The ACPO framework is designed to easily integrate ML models within a compiler framework and provide useful tools for training and analysis of ML models for use in a compiler. It comes together with examples of different models that were deployed in an LLVM-based compiler.

At a high level, ACPO separates the compiler from ML by providing a simple abstraction layer where the compiler communicates with an ML framework via an predefined interface and the ML framework runs inference on models the compiler requires. The models are trained on data collected from compiler runs and thus can easily help substitute for profitability analysis that are generally hand-written.

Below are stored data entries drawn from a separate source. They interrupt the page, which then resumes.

/-- Positions of different cores, or of different slots of one. -/
theorem At.ne_cases {g h : At} (hne : h ≠ g) :
    36 * h.part.val + h.tile.val ≠ 36 * g.part.val + g.tile.val ∨ h.slot.val ≠ g.slot.val := by
  by_contra hc
  apply hne
  obtain ⟨hp, ht, hs⟩ := h
  obtain ⟨gp, gt, gs⟩ := g
  simp only [not_or, not_not] at hc
  have h1 : hp.val = gp.val := by have := ht.isLt; have := gt.isLt; omega
  have h2 : ht.val = gt.val := by have := ht.isLt; have := gt.isLt; omega
  simp [At.mk.injEq, Fin.ext_iff, h1, h2, hc.2]

theorem Dev.core_setCore (d : Dev) (n m : Nat) (c : Core) : (d.setCore n c).core m = if m = n then c else d.core m :=
  Sparse.get_put coreReset d.cores n c m

theorem Core.find_setGrp_same {c : Core} {y x : Grp} {n : Nat} (hx : c.groups.find? (fun z => z.slot == n) = some x) (hy : y.slot = n) :
    (c.setGrp y).groups.find? (fun z => z.slot == n) = some y := by
  unfold Core.setGrp
  revert hx
  generalize c.groups = l
  intro hx
  induction l with
  | nil => simp at hx
  | cons a r ih =>
    simp only [List.map_cons, List.find?_cons] at hx ih ⊢
    by_cases ha : a.slot = n
    · simp [ha, hy]
    · have : (a.slot == n) = false := by simpa using ha
      rw [this] at hx
      have h2 : (if a.slot = y.slot then y else a) = a := by rw [if_neg]; rw [hy]; exact ha
      rw [h2, this]
      exact ih hx

theorem Core.find_setGrp_other {c : Core} {y : Grp} {n : Nat} (hy : y.slot ≠ n) :
    (c.setGrp y).groups.find? (fun z => z.slot == n) = c.groups.find? (fun z => z.slot == n) := by
  unfold Core.setGrp
  simp only
  generalize c.groups = l
  induction l with
  | nil => rfl
  | cons a r ih =>
    simp only [List.map_cons, List.find?_cons]
    by_cases ha : a.slot = y.slot
    · have h1 : (y.slot == n) = false := by simpa using hy
      have h2 : (a.slot == n) = false := by simpa [ha] using hy
      simp [ha, h1, ih]
    · simp [ha, ih]

/-- After its group is replaced the position names the new one. -/
theorem State.thr_putGrp {s : State} {g : At} {x : Thr} {y : Grp} (h : s.thr g = some x) (hs : y.slot = x.grp.slot) (hk : y.k = x.grp.k) :
    (s.putGrp x y).thr g = some { x with core := x.core.setGrp y, grp := y } := by
  obtain ⟨hno, hp, ht, hcore, hcid, hcmd, hgrp, hblk⟩ := State.thr_some h
  have hsl := State.thr_slot h
  have hnew : (s.putGrp x y).dev.core x.no = x.core.setGrp y := by
    simp [State.putGrp, State.onDev, Dev.core_setCore, hcore]
  have := State.thr_of (s := s.putGrp x y) (g := g) (no := x.no) (cmd := x.cmd) (grp := y) (blk := x.blk) hno
    (by rw [hnew]; exact hcid) hcmd (by rw [hnew]; exact Core.find_setGrp_same hgrp (by rw [hs, hsl]))
    (by rw [hnew, hk]; exact hblk)
  rw [this, hnew, ← hp, ← ht]

/-- Another position names what it named. -/
theorem State.thr_putGrp_other {s : State} {g h : At} {x : Thr} {y : Grp} (hx : s.thr g = some x) (hs : y.slot = x.grp.slot) (hne : h ≠ g) :
    ((s.putGrp x y).thr h).map (fun z => (z.grp, z.blk, z.cmd)) = (s.thr h).map (fun z => (z.grp, z.blk, z.cmd)) := by
  obtain ⟨hno, -, -, hcore, hcid, hcmd, hgrp, hblk⟩ := State.thr_some hx
  have hsl := State.thr_slot hx
  have hc : ∀ n, (s.putGrp x y).dev.core n = if n = x.no then (s.dev.core x.no).setGrp y else s.dev.core n := by
    intro n; simp [State.putGrp, State.onDev, Dev.core_setCore]
  have hcm : ∀ n, (s.putGrp x y).dev.cmd n = s.dev.cmd n := fun _ => rfl
  unfold State.thr
  simp only [hc, hcm]
  by_cases hcase : 36 * h.part.val + h.tile.val = x.no
  · have hslot : y.slot ≠ h.slot.val := by
      rcases At.ne_cases hne with h1 | h1
      · exact absurd (hcase.trans hno) h1
      · rw [hs, hsl]; exact fun he => h1 he.symm
    simp only [hcase, if_true, Core.find_setGrp_other hslot]
    have h1 : ((s.dev.core x.no).setGrp y).cid = (s.dev.core x.no).cid := rfl
    have h2 : ((s.dev.core x.no).setGrp y).blocks = (s.dev.core x.no).blocks := rfl
    rw [h1, h2]
    split
    · rfl
    · split
      · split <;> rfl
      · rfl
  · simp only [if_neg hcase]

theorem Dev.cmd_onCmd (d : Dev) (cid n : Nat) (f : Cmd → Cmd) (hf : ∀ c, (f c).cid = c.cid) :
    (d.onCmd cid f).cmd n = (d.cmd n).map (fun c => if c.cid = cid then f c else c) := by
  unfold Dev.onCmd Dev.cmd
  simp only
  induction d.cmds with
  | nil => rfl
  | cons a r ih =>
    simp only [List.map_cons, List.find?_cons]
    have : (if a.cid = cid then f a else a).cid = a.cid := by split <;> simp [hf]
    rw [this]
    split
    · rfl
    · exact ih

/-- A change of a command shows in the group's command alone. -/
theorem State.thr_onCmd (s : State) (g : At) (cid : Nat) (f : Cmd → Cmd) (hf : ∀ c, (f c).cid = c.cid) :
    (s.onDev (fun d => d.onCmd cid f)).thr g = (s.thr g).map (fun x => { x with cmd := if x.cmd.cid = cid then f x.cmd else x.cmd }) := by
  unfold State.thr
  have h1 : ∀ n, (s.onDev (fun d => d.onCmd cid f)).dev.core n = s.dev.core n := fun _ => rfl
  have h2 : ∀ n, (s.onDev (fun d => d.onCmd cid f)).dev.cmd n = (s.dev.cmd n).map (fun c => if c.cid = cid then f c else c) :=
    fun n => Dev.cmd_onCmd s.dev cid n f hf
  simp only [h1, h2]
  cases hc : (s.dev.core (36 * g.part.val + g.tile.val)).cid with
  | none => rfl
  | some n =>
    simp only
    cases hm : s.dev.cmd n with
    | none => rfl
    | some c =>
      simp only [Option.map_some]
      cases hg : (s.dev.core (36 * g.part.val + g.tile.val)).groups.find? (fun x => x.slot == g.slot.val) with
      | none => rfl
      | some grp =>
        simp only
        split <;> rfl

In this project, there are a couple of key contributions:

  1. ACPO-model framework with training, inference and feature quality control (FQC) tools to simpify inclusion of ML models in a compiler
  2. A set of script to enable ML framework to run as a parallel process to the compiler using named pipes
  3. A set of example models

Getting Started

Download the project into an appropriate folder in your compiler project, where it can be easily included in a build process that suits your needs. Generally, ACPO only requires to be visible to a project which references interfaces provided by ACPO and since it is written in Python binary generation is optional.

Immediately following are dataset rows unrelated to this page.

/-- The first and the third failure of a retrain within 1 s. -/
def dAgain (fails : List Nat) : Dev := { dL (rPort 1) with net := { netReset with ports := [(0, { (devUp.port 0) with again := true, fails := fails })] }, now := 1600000005 }

theorem test_training_met : (dAgain []).portSt 0 = 1 ∧ ((dAgain []).port 0).again = true ∧ (dL (rPort 1)).portSt 0 = 1 ∧ ((dL (rPort 1)).port 0).again = false ∧
    (3 ≤ (1600000005 :: ((dAgain [6, 7]).port 0).fails.filter (fun f => decide (1600000005 < f + 1600000000))).length) ∧
    ((1600000005 :: ((dAgain [5, 7]).port 0).fails.filter (fun f => decide (1600000005 < f + 1600000000))).length < 3) ∧
    ((sL .lead (rPort 1)).beat.role = .lead ∧ (sL .lead (rPort 1)).dev.neighbour 0 ≠ none ∧ (sL .lead [(0xE0124, 1)]).dev.neighbour 1 = none ∧
      (sL .lead [(0xE0124, 1)]).dev.portSt 1 = 1) := by decide

theorem test_identity_met : (sL .lead (rPort 1)).cabled 0 1 1 = true ∧ (sL .lead (rPort 1)).cabled 0 1 0 = false ∧ (15 : Nat) < 16 ∧
    (let s : State := { up with beat := { beatReset with role := .lead }, dev := { (dL (rPort 1)) with strapId := 1 } }
     s.cabled 0 2 1 = true ∧ s.cabled 1 0 0 = true ∧ s.dev.pkgId = 1) ∧ (sL .member (rPort 1)).cabled 0 1 1 = true := by decide

/-- The one link of a member, and one of two. -/
theorem test_last_link_met : ((sL .member (rPort 1)).beat.role = .member ∧ ((sL .member (rPort 1)).dev.portSt 0 = 1 ∨ (sL .member (rPort 1)).dev.portSt 0 = 2) ∧
      ∀ q : Fin 6, q.val ≠ 0 → (sL .member (rPort 1)).dev.portSt q.val ≠ 1 ∧ (sL .member (rPort 1)).dev.portSt q.val ≠ 2) ∧
    (sL .member (rPort 2 ++ [(0xE0124, 2)])).dev.portSt 1 = 2 ∧ (sL .member (rPort 1)).cabled 0 1 0 = false := by decide

/-- A member whose last link fails its training is alone; one with another link stays a member (R30). -/
theorem test_last_link_lost : ((match exec (.linkTrainingTimeout 0) (sL .member (rPort 1)) with
      | .next s => s.beat.role
      | _ => .lead) = .alone) ∧
    (match exec (.linkTrainingTimeout 0) (sL .member (rPort 1 ++ [(0xE0124, 2)])) with
      | .next s => s.beat.role
      | _ => .lead) = .member := by decide

/-- A link that is up, a message of 16 bytes for this package, and the flit that brings it first. -/
def sUp : State := sL .member (rPort 2)
def mW : Msg := ⟨hdrW 1 1 0 0 0 65536, zeros 16⟩
def fW : Bytes := flitOf 1 1 0 false (msgBytes mW)

theorem test_flit_met : sUp.dev.portSt 0 = 2 ∧ fieldAt fW 248 8 = crc64 (fW.take 248) ∧ (sUp.dev.port 0).queue = [] ∧ bitAt (fieldAt fW 2 2) 12 = false ∧
    (fieldAt fW 0 2 / 4096 = 1 ∧ fieldAt fW 0 2 % 4096 = ((sUp.dev.port 0).rx + 1) % 4096) ∧ messagesOf 15 ((fW.drop 8).take 240) = ([mW], 0) ∧
    fieldAt mW.hdr 2 1 % 64 = sUp.dev.pkgId ∧ fieldAt mW.hdr 0 1 ≠ 4 := by decide +kernel

theorem test_flit_other_met : ¬(fieldAt (zeros 248 ++ [1] ++ zeros 7) 248 8 = crc64 ((zeros 248 ++ [1] ++ zeros 7).take 248)) ∧
    (let f := flitOf 2 1 0 false []
     fieldAt f 248 8 = crc64 (f.take 248) ∧ fieldAt f 0 2 / 4096 = 1 ∧ fieldAt f 0 2 % 4096 ≠ ((sUp.dev.port 0).rx + 1) % 4096) ∧
    (let f := flitOf 0 0 5 false []
     fieldAt f 248 8 = crc64 (f.take 248) ∧ fieldAt f 0 2 / 4096 ≠ 1) ∧
    (mW.hdr.length = 16 ∧ mW.data.length = 16 * (fieldAt mW.hdr 1 1 % 16) ∧ fieldAt mW.hdr 0 1 = 1) := by decide +kernel

/-- A flit in the replay buffer after some replays. -/
def pSent (tries : Nat) : Port := { (devUp.port 0) with sent := [⟨1, [], tries, some 0⟩] }

theorem test_replay_met : (∃ f ∈ (pSent 8).sent, 8 ≤ f.tries) ∧ (∀ f ∈ (pSent 7).sent, f.tries < 8) := by decide

/-- A probe that carries time 1,000, and its echo after 4 ticks. -/
def probeW : Bytes := let b := le 1 2 ++ zeros 8 ++ le 4 1000 ++ zeros 1
  b ++ le 2 (crc16 b)
def echoW : Bytes := let b := le 1 3 ++ zeros 8 ++ le 4 1000 ++ le 1 4
  b ++ le 2 (crc16 b)

theorem test_probe_met : (symOk probeW = true ∧ fieldAt probeW 0 1 = 2 ∧ sUp.dev.portSt 0 = 2) ∧ (symOk echoW = true ∧ fieldAt echoW 0 1 = 3 ∧
    fieldAt echoW 9 4 ∈ ({ (devUp.port 0) with probes := [1000] } : Port).probes) ∧ ¬(symOk echoW = true ∧ fieldAt echoW 9 4 ∈ (devUp.port 0).probes) ∧
    sUp.dev.upPorts = [0] := by decide +kernel

theorem test_admit_met : (sL .lead []).beat.role = .lead ∧ (sL .lead []).dev.net.swap = none ∧ ((3 : BitVec 6).toNat ≠ (sL .lead []).dev.pkgId) ∧ (sL .lead []).dev.inShape 3 = true ∧
    (sL .lead []).dev.pkgState 3 = 0 ∧ (sL .lead []).dev.inShape 4 = false ∧
    ((sL .alone (rPort 2)).dev.net.leadSeen = false ∧ (sL .alone (rPort 2)).dev.upPorts ≠ [] ∧ flag ((sL .alone (rPort 2)).dev.reg 0xE000C) 1 = false) := by decide

/-- A roster message from package `src` with `b` in byte 9 and some entries. -/
def rosterW (src b : Nat) (es : List Nat) : Msg := ⟨le 1 6 ++ zeros 2 ++ le 1 src ++ zeros 5 ++ le 1 b ++ zeros 6, es.flatMap (le 2)⟩

theorem test_roster_met : (let m := rosterW 1 0 [1 + 256]; rosterEntries m = [(1, 1)] ∧ (1, 3) ∉ rosterEntries m ∧ fieldAt m.hdr 9 1 % 4 = 0 ∧ fieldAt m.hdr 3 1 % 64 = 1 ∧
      bitAt (fieldAt m.hdr 9 1) 1 = false) ∧
    (let m := rosterW 1 0 [1 + 768]; (1, 3) ∈ rosterEntries m ∧ (sL .lead [(0x160808, 1)]).dev.pkgState 1 = 1) ∧ rosterEntries (rosterW 1 0 []) = [] ∧
    (let m := rosterW 1 1 [256]; rosterEntries m = [(0, 1)] ∧ fieldAt m.hdr 9 1 % 4 = 1 ∧ (sL .alone []).dev.pkgId = 0) := by decide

Each section of this repository contains requirements.txt files that specify python packages you will need to run the associated scripts with. Please ensure that you have the appropriate packages installed to have ACPO behave as intended.

Contributions

The ACPO framework is an evolving framework, part of a larger effort to make enable compilers with AI technology. We welcome contributions that make this framework better, faster and and larger in scope. This include providing models for various passes for community to use and build on. Please note that companion projects, for us specifically related to LLVM-based infrastructure, provide feature collection methods and interfaces to leverage ACPO in an easy-to-use way.

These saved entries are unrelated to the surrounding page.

-- ==== Sys2Proof/Syntax.lean ====
section
/-!
DEFINITION. The thirteen commands of 30_encoding.md R72, one constructor per row of spec/opcode_table.json, each with
the argument its operand form gives (R71). An operand's type has exactly its field's width, so a term carries every
value the encoding admits and no other.
-/

namespace Sys2Proof

/-- A legal command (R72, R73). -/
inductive Instr where
  /-- `NOP` (R113). -/
  | nop
  /-- `E_BEGIN` (R120). -/
  | eBegin
  /-- `E_SYM c` (R122): `c` is the unsigned operand, a code point, range-checked when it runs. -/
  | eSym (c : Word)
  /-- `E_END` (R124). -/
  | eEnd
  /-- `D_BEGIN` (R140). -/
  | dBegin
  /-- `D_CODE k` (R142): `k` is the unsigned operand. -/
  | dCode (k : Word)
  /-- `D_END` (R143). -/
  | dEnd
  /-- `P_BEGIN W, H` (R160). -/
  | pBegin (w h : Dim)
  /-- `P_PIX v` (R162): `v` is the operand in two's complement. -/
  | pPix (v : Word)
  /-- `P_END` (R163). -/
  | pEnd
  /-- `PD_BEGIN W, H` (R180). -/
  | pdBegin (w h : Dim)
  /-- `PD_CODE k` (R182). -/
  | pdCode (k : Word)
  /-- `PD_END` (R183). -/
  | pdEnd
  deriving DecidableEq, Repr

end Sys2Proof
end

Feel free to reach out to us and contribute to help us make data-driven compilers with AI/ML capabilities.

AOP override

Support compiler version: llvm dev_17.0.6, please clone from gitee:https://gitee.com/openeuler/llvm-project branch dev_17.0.6

  1. Use cmd --save-model-type tensorflow when tarin ACPO model.
  2. Use tensorflow (version > 2.10) to pre-compile tf model. CMD eg: saved_model_cli aot_compile_cpu --multithreading false --dir MODEL_DIR --tag_set serve --signature_def_key serving_default --output_prefix FICompiledModel --cpp_class llvm::FICompiledModel
  3. Copy .h and .o file to the DIR=ACPO/override and confirm your machine type. eg: FICompiledModel-AARCH64.h FICompiledModel-AARCH64.o compiler buile type must same as pre-compile model typs.All x86-64 or all AARCH-64. use uname -m to see your type.
  4. Use overrides/utils/DumpScalerInfo.py to print your scale value form sc.pkl, and replace them in
    LLVM_DIR\llvm\include\llvm\Analysis\FIModelRunner.h note: mv your sc.pkl to overrides/utils and use CMD:python DumpScalerInfo.py to generate.
  5. Before you recompile compiler, must: set acpo_aot=1, override_aot=1 in build.sh. export OPENEULER_ACPO_DIR = "YOUR_ACPO_DIR" export TENSORFLOW_AOT_PATH = "PYTHON_DIR/site-packages/" (tensorflow must in dir, if not please pip install)
  6. Recompile compiler and AOT will be overrided.